My 1080ti ftw3 did the same thing, it's just one of those things about these cards, though wiz implemented the icx sensors so I don't know why we don't have both (or all 3) fan tachs.


----------



## Kbird (Jun 4, 2018)

I am guessing the Left, Right, Middle designation is just how EVGA does it and on my 1070Ti the Middle Fan / header is not used , and after looking into it more while Un-linking the Fans in PXOC, I see GPU-Z is actually reporting the GPU Fan Tach as the Main Fanspeed Sensor and the Power Fan ( RH Fan for VRMs etc) is listed seperately as it should be , I was just expecting to see them listed as Left/Right in the Sensor Window. GPU-Z having a Middle Fan Sensor available showing no reading was what confused me , I thought the GPU Fan wasn't being reported but I guess it is there for Cards with the 3 Fan Sensors enabled / used like yours.

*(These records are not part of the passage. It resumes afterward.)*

/-- Register writes (00_scope R7, R9, R13; 17_host R432, R437, R438): a word of a selector takes effect at once, one
out of its field's values answers ERR_FIELD and changes nothing, one whose field is of the tag Commit waits in its
staged copy; a WRITE writes all its words or none and names the word that fails; a WRITE_SEQ counts its addresses up.
Choices of the model that it rests on: log entry 13. -/
def Obligations.WritesAreWholeOrNotAtAll : Prop :=
  ∀ (h : GmpHdr) (x : Session) (s : State), GmpMay h x 1 10 s → s.pcr.resetAt = none →
    (∀ a d v, a ∈ [Addr.FIX_ROVER_SEL, Addr.SCR_MACH_SEL, Addr.LOOP_SEL, Addr.SCHED_ENG_SEL, Addr.HOD_SEL] → findReg a = some d →
      d.inRange v = true →
      (∃ t, exec (.registerWrite h a v) s = .next t ∧ Answered h 0x02 stOk (indexBody 0xFFFF) s t ∧
        forceW t (rkey a) = blend (d.tagMask .now) (forceW s (rkey a)) v) ∧
      (∃ t, exec (.writeSeq h a [v] false false) s = .next t ∧ Answered h 0x03 stOk (indexBody 0xFFFF) s t ∧
        forceW t (rkey a) = blend (d.tagMask .now) (forceW s (rkey a)) v) ∧
      (∀ b w, findReg b = none → ∃ t, exec (.write h [(a, v), (b, w)] false false) s = .next t ∧
        Answered h 0x02 stField (indexBody 1) s t ∧ forceW t (rkey a) = forceW s (rkey a)) ∧
      (∀ b e w, b ∈ [Addr.FIX_ROVER_SEL, Addr.SCR_MACH_SEL, Addr.LOOP_SEL, Addr.SCHED_ENG_SEL, Addr.HOD_SEL] → b ≠ a →
        findReg b = some e → e.inRange w = true → ∃ t, exec (.write h [(a, v), (b, w)] false false) s = .next t ∧
          Answered h 0x02 stOk (indexBody 0xFFFF) s t ∧ forceW t (rkey a) = blend (d.tagMask .now) (forceW s (rkey a)) v ∧
          forceW t (rkey b) = blend (e.tagMask .now) (forceW s (rkey b)) w)) ∧
    (∀ a d v, a ∈ [Addr.FIX_ROVER_SEL, Addr.SCR_MACH_SEL] → findReg a = some d → d.inRange v = false →
      ∃ t, exec (.registerWrite h a v) s = .next t ∧ Answered h 0x02 stField (indexBody 0) s t ∧
        forceW t (rkey a) = forceW s (rkey a)) ∧
    (∀ d v, findReg Addr.SAFE_LEASE = some d → d.inRange v = true → ∃ t, exec (.registerWrite h Addr.SAFE_LEASE v) s = .next t ∧
      Answered h 0x02 stOk (indexBody 0xFFFF) s t ∧ forceW t (rkey Addr.SAFE_LEASE) = forceW s (rkey Addr.SAFE_LEASE) ∧
      kget (forceW s (rkey Addr.SAFE_LEASE)) t.regs.staged (rkey Addr.SAFE_LEASE) =
        blend (d.tagMask .commit) (forceW s (rkey Addr.SAFE_LEASE)) v) ∧
    (∀ a v, findReg a = none ∨ a % 4 ≠ 0 → ∃ t, exec (.registerWrite h a v) s = .next t ∧
      Answered h 0x02 stField (indexBody 0) s t ∧ ∀ k, k ∉ [rkey Addr.TOP_CFG_ALARM, rkey (Addr.NET_CNT + 24),
        wkey Addr.SCHED_CLASS_SEL 10 Addr.SCHED_CLASS_CNT_JOBS] → forceW t k = forceW s k) ∧
    (∃ t, exec (.write h [] false false) s = .next t ∧ Answered h 0x02 stEmpty (indexBody 0xFFFF) s t ∧ t.jr = s.jr ∧
      t.regs = s.regs)

/-- The log (20_event_recorder R489, R491 to R493; 17_host R439): a record whose write and read-back hold is placed at
TOTAL and counted; one whose read-back differs leaves a torn slot and is written once more; LOG_READ answers what is
stored from FIRST on; LOG_ERASE with the TOTAL that stands begins the erase, with another answers ERR_STALE, while one
runs ERR_BUSY; the erased log is empty and its first record is LOG_ERASED. Choices of the model that it rests on: log
entry 58. -/
def Obligations.RecordsAreWrittenReadAndErased : Prop :=
  ∀ s : State,
    (∀ r, s.evr.writing = some r → chanUsed s 0 = true →
      (∃ t, exec (.recordWritten true true true) s = .next t ∧ kfind t.evr.log s.evr.total = some (.valid r) ∧
        t.evr.total = s.evr.total + 1 ∧
        cfg t Addr.EVR_CNT_WRITTEN 31 0 = min (2 ^ 32 - 1) (cfg s Addr.EVR_CNT_WRITTEN 31 0 + 1)) ∧
      (s.evr.again = false → s.evr.total + 2 < s.evr.cap → ∃ t, exec (.recordWritten false true true) s = .next t ∧
        kfind t.evr.log s.evr.total = some .torn ∧ t.evr.total = s.evr.total + 1 ∧ t.evr.writing = some r ∧
        t.evr.again = true ∧ cfg t Addr.EVR_ALARM 2 2 = 1 ∧
        cfg t Addr.EVR_CNT_TORN 31 0 = min (2 ^ 32 - 1) (cfg s Addr.EVR_CNT_TORN 31 0 + 1)) ∧
      (s.evr.again = true → ∃ t, exec (.recordWritten false true true) s = .next t ∧
        kfind t.evr.log s.evr.total = some .torn ∧ t.evr.total = s.evr.total + 1 ∧
        cfg t Addr.EVR_CNT_WRITE_ERR 31 0 = min (2 ^ 32 - 1) (cfg s Addr.EVR_CNT_WRITE_ERR 31 0 + 1))) ∧
    (∀ h x, GmpOpen h x s → hasRight s x.ident 0 = true →
      admitted s 21 < cfgW s Addr.SCHED_CLASS_SEL 21 Addr.SCHED_CLASS_CFG 30 20 →
      (∀ i r, i < s.evr.total → kfind s.evr.log i = some (.valid r) → ∃ t, exec (.logRead h i 1 0) s = .next t ∧
        Answered h 0x38 stOk (be 4 (i + 1) ++ be 4 s.evr.total ++ evrWire r) s t) ∧
      (∀ i n, n ≤ 15 → (n = 0 ∨ s.evr.total ≤ i) → ∃ t, exec (.logRead h i n 0) s = .next t ∧
        Answered h 0x38 stEmpty (be 4 i ++ be 4 s.evr.total) s t) ∧
      (∀ i n, 15 < n → ∃ t, exec (.logRead h i n 0) s = .next t ∧ Answered h 0x38 stField [] s t)) ∧
    (∀ h x, GmpOpen h x s → hasRight s x.ident 8 = true →
      (s.evr.erasing = none → s.evr.eraseWait = none →
        (s.evr.writing = none → ∃ t, exec (.logErase h s.evr.total) s = .next t ∧
          t.evr.erasing = some ⟨h.sess, h.reqId, x.ident, s.evr.total⟩ ∧ t.out = s.out) ∧
        (∀ n, s.evr.writing = none → n ≠ s.evr.total → ∃ t, exec (.logErase h n) s = .next t ∧
          Answered h 0x39 stStale [] s t ∧ t.evr.erasing = none) ∧
        (∀ n, s.evr.writing ≠ none → ∃ t, exec (.logErase h n) s = .next t ∧
          t.evr.eraseWait = some (⟨h.sess, h.reqId, x.ident, 0⟩, n) ∧ t.out = s.out)) ∧
      (∀ n, s.evr.erasing ≠ none → ∃ t, exec (.logErase h n) s = .next t ∧ Answered h 0x39 stBusy [] s t ∧
        t.evr = s.evr)) ∧
    (∀ j y, s.evr.erasing = some j → s.evr.writing = none → s.evr.logOk = true → 1 < s.evr.cap →
      session s j.sess = some y → y.ident = j.ident → ∃ t r, exec .logEraseDone s = .next t ∧ t.evr.log = [] ∧
        t.evr.total = 0 ∧ t.evr.erasing = none ∧ t.evr.writing = some r ∧ r.trig = 3 ∧
        r.detail = [j.ident] ++ be 4 j.before ∧ t.out = s.out ++ [.gmp j.sess 0x39 j.reqId stOk []])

HWInfo64 is reporting Both now too, in a second section Under GPU , in the Main section for the GPU it only shows the GPU Fan RPM.

KB.


----------



## W1zzard (Jun 4, 2018)

Remind me in two weeks, when I'm back from computex and vacation


----------



## W1zzard (Jul 4, 2018)

@Kbird could you post a screenshot of the first and second tab of GPU-Z ?


----------



## Kbird (Jul 4, 2018)

Hi W1zzard, thanks for getting back to this but I actually sent the Card to EVGA yesterday for RMA as it was not waking my monitors from sleep and Full Off properly and having occasional "black outs" in use , and suspect I won't have it returned for the next 7-10 Days , but will be happy to do that when I have it again if you think you still need to see it then ?

As mentioned in post #3 , I now think it was more of a perception thing on my end , i.e. what I expected and how it is implemented on the 1070Ti as it only has the 2 fans not 3, but the 3rd Fan is still reported at 0 RPM in GPUz.

Thanks KB.


----------



## therealmeep (Jul 4, 2018)

Here's a picture of my 1080ti, my gpu has a block on it so unfortunately we can't see individual fan rpm, but from what I'm gathering from watching the GN teardown of the 1070Ti FTW and what you have been saying is that there's a sensor reported that is not physically on the board, (On GN's teardown I only saw 2 fan headers, not 3) and this is being reported in the middle fan tach.


----------



## Kbird (Jul 19, 2018)

W1zzard said:


> @Kbird could you post a screenshot of the first and second tab of GPU-Z ?



Hi , just got my 1070Ti back from RMA so here are the TAB Pics but reading the post above the 1070Ti has a sensor reported that isn't on the Board apparently. So I will just disable that sensor display. Thanks for GPUz BTW.


----------